2.4 Bioinformatics and Statistical analysis
The raw sequences were processed using QIIME (version 1.9.1) (Caporaso et al., 2011). Adaptors and primers were removed using AdapterRemoval (Lindgreen, 2012). Phix contamination was removed using the DeconSeq program (Schmieder & Edwards, 2011). Reads were merged and filtered by size (according to primer set) and quality (Phred quality score > 2).
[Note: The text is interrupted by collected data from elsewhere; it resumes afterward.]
-- ==== Sys2Proof/Machine/Assembly.lean ====
section
/-! DEFINITION. The spec's own assembly syntax (R112, R113): lines of words to instruction bytes. The engine itself
never reads it; the spec's scope keeps it (R6). Log 22. -/

namespace Sys2Proof

/-- An operand as written: a word (a register, number, name or label), or a quoted string as its bytes (R112). -/
inductive AsmOperand where
  | word (chars : List Char)
  | quoted (bytes : List Byte)
deriving DecidableEq, Repr

/-- A line: an optional label, a mnemonic, the operands in the order of their bytes (R112). -/
structure AsmLine where
  label : Option (List Char)
  mnemonic : List Char
  operands : List AsmOperand
deriving DecidableEq, Repr

/-! ## Operand spellings -/

/-- The value of a digit, upper or lower case; any other character has none below 16. -/
def digitValue (c : Char) : Nat :=
  let n := c.toNat
  if 48 ≤ n ∧ n ≤ 57 then n - 48
  else if 97 ≤ n ∧ n ≤ 102 then n - 87
  else if 65 ≤ n ∧ n ≤ 70 then n - 55
  else 16

/-- The value of digits after `acc`. -/
def digitsValue (base : Nat) : Nat → List Char → Option Nat
  | acc, [] => some acc
  | acc, c :: l => if digitValue c < base then digitsValue base (base * acc + digitValue c) l else none

/-- A decimal or `0x` hexadecimal number (R112). -/
def asmNumber : List Char → Option Nat
  | [] => none
  | '0' :: 'x' :: c :: l => digitsValue 16 0 (c :: l)
  | c :: l => digitsValue 10 0 (c :: l)

/-- A signed number (R112). -/
def asmSigned : List Char → Option Int
  | '+' :: l => (asmNumber l).map fun n => (n : Int)
  | '-' :: l => (asmNumber l).map fun n => -(n : Int)
  | l => (asmNumber l).map fun n => (n : Int)

/-- `r0` to `r15`, or `pc` for PC_INDEX (R112). -/
def asmRegister : AsmOperand → Option Byte
  | .word ['p', 'c'] => some 0x10
  | .word ('r' :: c :: l) =>
    match digitsValue 10 0 (c :: l) with
    | some n => if n < 16 ∧ (c ≠ '0' ∨ l = []) then some (BitVec.ofNat 8 n) else none
    | none => none
  | _ => none

/-- An immediate, size or info field of w bits (R112). -/
def asmImmediate (w : Nat) : AsmOperand → Option (BitVec w)
  | .word cs =>
    match asmNumber cs with
    | some n => if n < 2 ^ w then some (BitVec.ofNat w n) else none
    | none => none
  | .quoted _ => none

/-- The names of the comparison codes 0 to 15, in order (R112). -/
def cmpNames : List (List Char) :=
  [['e', 'q'], ['l', 't'], ['g', 't'], ['l', 'e'], ['g', 'e'], ['n', 'e'], ['a', 'z'], ['b', 'z'],
   ['l', 'a', 'n', 'd'], ['l', 'o', 'r'], ['c', '1', '0'], ['c', '1', '1'], ['c', '1', '2'], ['c', '1', '3'],
   ['x', 'o', 'r'], ['m', 'o', 'd']]

/-- A comparison code: a number 0 to 15 or a name (R112). -/
def asmCmp : AsmOperand → Option Byte
  | .word cs =>
    match cmpNames.findIdx? (· == cs) with
    | some n => some (BitVec.ofNat 8 n)
    | none =>
      match asmNumber cs with
      | some n => if n < 16 then some (BitVec.ofNat 8 n) else none
      | none => none
  | .quoted _ => none

/-- A displacement of w bits, as an integer that must fit. -/
def fitSigned (w : Nat) (d : Int) : Option (BitVec w) :=
  if -(2 ^ (w - 1) : Int) ≤ d ∧ d < 2 ^ (w - 1) then some (BitVec.ofInt w d) else none

/-- A displacement: a signed number, or a label L encoded as L minus the address of the next instruction (R112). -/
def asmDisplacement (w : Nat) (labels : List Char → Option Word) (next : Word) : AsmOperand → Option (BitVec w)
  | .word cs =>
    match asmSigned cs with
    | some d => fitSigned w d
    | none => match labels cs with
      | some l => fitSigned w (l - next).toInt
      | none => none
  | .quoted _ => none

/-- A quoted string: no 0x00 byte inside (R112). -/
def asmString : AsmOperand → Option (List Byte)
  | .quoted bs => if strOk bs then some bs else none
  | .word _ => none

/-! ## Lines -/

/-- Every mnemonic of the closed set as written, with its opcode class; STORE_STR is a second name (R113). -/
def asmMnemonics : List (String × Instr) :=
  [("NOP", .nop), ("LOAD_INT", .loadInt), ("LOAD_INT8", .loadInt8 0 0), ("LOAD_INT16", .loadInt16 0 0),
   ("LOAD_INT32", .loadInt32 0 0), ("LOAD_INT64", .loadInt64 0 0), ("LOAD_INT_MEM", .loadIntMem 0 0 0),
   ("LOAD_STR", .loadStr 0 []), ("STORE_STR", .storeStr 0 []), ("STORE_INT", .storeInt), ("STORE_INT8", .storeInt8),
   ("STORE_INT16", .storeInt16), ("STORE_INT32", .storeInt32), ("STORE_INT64", .storeInt64), ("INC_INT", .incInt 0),
   ("DEC_INT", .decInt 0), ("ADD_INT", .addInt 0 0 0), ("SUB_INT", .subInt 0 0 0), ("MUL_INT", .mulInt 0 0 0),
   ("DIV_INT", .divInt 0 0 0), ("MOD_INT", .modInt 0 0 0)] ++
  [("PRINT_INT", .printInt 0), ("PRINT_STR", .printStr 0), ("RANDOM", .random 0), ("JMP8", .jmp8 0),
   ("JMP16", .jmp16 0), ("JMP32", .jmp32 0), ("JMP64", .jmp64 0), ("JMP_INT", .jmpInt 0), ("JMP_LE8", .jmpLe8 0 0 0 0),
   ("JMP_LE16", .jmpLe16 0 0 0 0), ("JMP_LE32", .jmpLe32 0 0 0 0), ("JMP_LE64", .jmpLe64 0 0 0 0),
   ("JMP_LE_INT", .jmpLeInt 0 0 0 0), ("MOV", .mov 0 0), ("HEAP", .heap 0), ("INFO", .info 0 0), ("STOP", .stop)]

/-- The instruction of a mnemonic, its operands still zero. -/
def asmShape (cs : List Char) : Option Instr := (asmMnemonics.find? fun p => p.1.toList == cs).map (·.2)

/-- One register operand. -/
def asmR (mk : Byte → Instr) : List AsmOperand → Option Instr
  | [a] => do some (mk (← asmRegister a))
  | _ => none

/-- Two register operands. -/
def asmRR (mk : Byte → Byte → Instr) : List AsmOperand → Option Instr
  | [a, b] => do some (mk (← asmRegister a) (← asmRegister b))
  | _ => none

/-- Three register operands. -/
def asmRRR (mk : Byte → Byte → Byte → Instr) : List AsmOperand → Option Instr
  | [a, b, c] => do some (mk (← asmRegister a) (← asmRegister b) (← asmRegister c))
  | _ => none

/-- A register and an immediate of w bits. -/
def asmRI {w : Nat} (mk : Byte → BitVec w → Instr) : List AsmOperand → Option Instr
  | [a, b] => do some (mk (← asmRegister a) (← asmImmediate w b))
  | _ => none

/-- A register and a string. -/
def asmRZ (mk : Byte → List Byte → Instr) : List AsmOperand → Option Instr
  | [a, b] => do some (mk (← asmRegister a) (← asmString b))
  | _ => none

/-- A displacement of w bits. -/
def asmD {w : Nat} (disp : (w : Nat) → AsmOperand → Option (BitVec w)) (mk : BitVec w → Instr) :
    List AsmOperand → Option Instr
  | [a] => do some (mk (← disp w a))
  | _ => none

/-- A comparison code, two registers, a displacement of w bits. -/
def asmCRRD {w : Nat} (disp : (w : Nat) → AsmOperand → Option (BitVec w)) (mk : Byte → Byte → Byte → BitVec w → Instr) :
    List AsmOperand → Option Instr
  | [a, b, c, d] => do some (mk (← asmCmp a) (← asmRegister b) (← asmRegister c) (← disp w d))
  | _ => none

/-- The instruction a line stands for, at an address (R112). -/
def assembleLine (labels : List Char → Option Word) (addr : Word) (line : AsmLine) : Option Instr := do
  let shape ← asmShape line.mnemonic
  let disp := fun w => asmDisplacement w labels (addr + BitVec.ofNat 64 shape.length)
  let ops := line.operands
  match shape with
  | .loadInt8 .. => asmRI .loadInt8 ops
  | .loadInt16 .. => asmRI .loadInt16 ops
  | .loadInt32 .. => asmRI .loadInt32 ops
  | .loadInt64 .. => asmRI .loadInt64 ops
  | .loadIntMem .. =>
    match ops with
    | [a, b, c] => do some (.loadIntMem (← asmRegister a) (← asmRegister b) (← asmImmediate 8 c))
    | _ => none
  | .loadStr .. => asmRZ .loadStr ops
  | .storeStr .. => asmRZ .storeStr ops
  | .incInt _ => asmR .incInt ops
  | .decInt _ => asmR .decInt ops
  | .addInt .. => asmRRR .addInt ops
  | .subInt .. => asmRRR .subInt ops
  | .mulInt .. => asmRRR .mulInt ops
  | .divInt .. => asmRRR .divInt ops
  | .modInt .. => asmRRR .modInt ops
  | .printInt _ => asmR .printInt ops
  | .printStr _ => asmR .printStr ops
  | .random _ => asmR .random ops
  | .jmp8 _ => asmD disp .jmp8 ops
  | .jmp16 _ => asmD disp .jmp16 ops
  | .jmp32 _ => asmD disp .jmp32 ops
  | .jmp64 _ => asmD disp .jmp64 ops
  | .jmpInt _ => asmR .jmpInt ops
  | .jmpLe8 .. => asmCRRD disp .jmpLe8 ops
  | .jmpLe16 .. => asmCRRD disp .jmpLe16 ops
  | .jmpLe32 .. => asmCRRD disp .jmpLe32 ops
  | .jmpLe64 .. => asmCRRD disp .jmpLe64 ops
  | .jmpLeInt .. =>
    match ops with
    | [a, b, c, d] => do some (.jmpLeInt (← asmCmp a) (← asmRegister b) (← asmRegister c) (← asmRegister d))
    | _ => none
  | .mov .. => asmRR .mov ops
  | .heap _ => asmR .heap ops
  | .info .. => asmRI .info ops
  | .nop | .stop | .loadInt | .storeInt | .storeInt8 | .storeInt16 | .storeInt32 | .storeInt64 =>
    if ops = [] then some shape else none

/-! ## Programs -/

/-- The length of a line's instruction, known before any label is: a string's length is in the line (R100). -/
def lineLength (line : AsmLine) : Option Nat := do
  let shape ← asmShape line.mnemonic
  match line.operands with
  | [_, .quoted bs] => some (shape.length + bs.length)
  | _ => some shape.length

/-- The address of a label: that of the line it starts (R112). The first line with the label counts. -/
def labelAddress (name : List Char) : Word → List AsmLine → Option Word
  | _, [] => none
  | addr, line :: lines =>
    if line.label = some name then some addr
    else do labelAddress name (addr + BitVec.ofNat 64 (← lineLength line)) lines

/-- The bytes of lines from an address on, under a label table. -/
def assembleFrom (labels : List Char → Option Word) : Word → List AsmLine → Option (List Byte)
  | _, [] => some []
  | addr, line :: lines => do
    let i ← assembleLine labels addr line
    let rest ← assembleFrom labels (addr + BitVec.ofNat 64 i.length) lines
    some (encode i ++ rest)

/-- The image a program assembles to, its first instruction at address 0; none where a line does not follow R112. -/
def assemble (lines : List AsmLine) : Option (List Byte) :=
  assembleFrom (fun name => labelAddress name 0 lines) 0 lines

end Sys2Proof
end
The sequences were then clustered into operational taxonomic units (OTUs) using an open reference strategy based on a 97% identity with the GreenGenes Database (v13_5 (DeSantis et al., 2006) as the reference. Taxonomy was assigned with an RDP classifier (Wang et al., 2007) retrained with SILVA (Release 115 http://www.arb-silva.de) for bacterial 16S rRNA gene database, as well as with UNITE (v7.2) (https://unite.ut.ee/) for fungal ITS database. OTUs assigned to chloroplasts and mitochondria were filtered out from the data set. Chimeric OTUs were identified using uchime (version 4.2 http://drive5.com/usearch/ manual/ uchime_algo.html) and removed from the OTU table.
All statistical analyses were carried out in R. Chao and Ace ((http://www.mothur.org) were calculated to characterize the community richness; Shannon index and Simpson index were calculated to characterize the community diversity. Rarefaction curves, reflecting the sequencing depth, were calculated using custom R scripts. To characterize the richness in a specific rhizosphere community, the custom R scripts were used to obtain Shannon-Wiener curve, Venn diagrams, and the microbial community bar plots. In the β-diversity analyses, R package vegan was used to obtain the heat map. Principal coordinate analyses (PCoA) utilizing the weighted UniFrac distances were calculated using the pcoa() function of the R package Ape (Paradis, Claude, & Strimmer, 2004). Plots and figures were generated with R (version 3.2.1) using the vegan, plyr, beanplot, ggplot2, and vcd packages. Phylogenetic Investigation of Communities by Reconstruction of Unobserved States (PICRUSt) and FunGuild were used to predict the metabolic function of the microbial community including nitrogen, methane, and energy metabolisms (Nguyen et al., 2016). All data were analyzed using one-way ANOVA, being transformed when necessary. Post hoc tests were used to investigate relationships between main factors when interactions were not significant.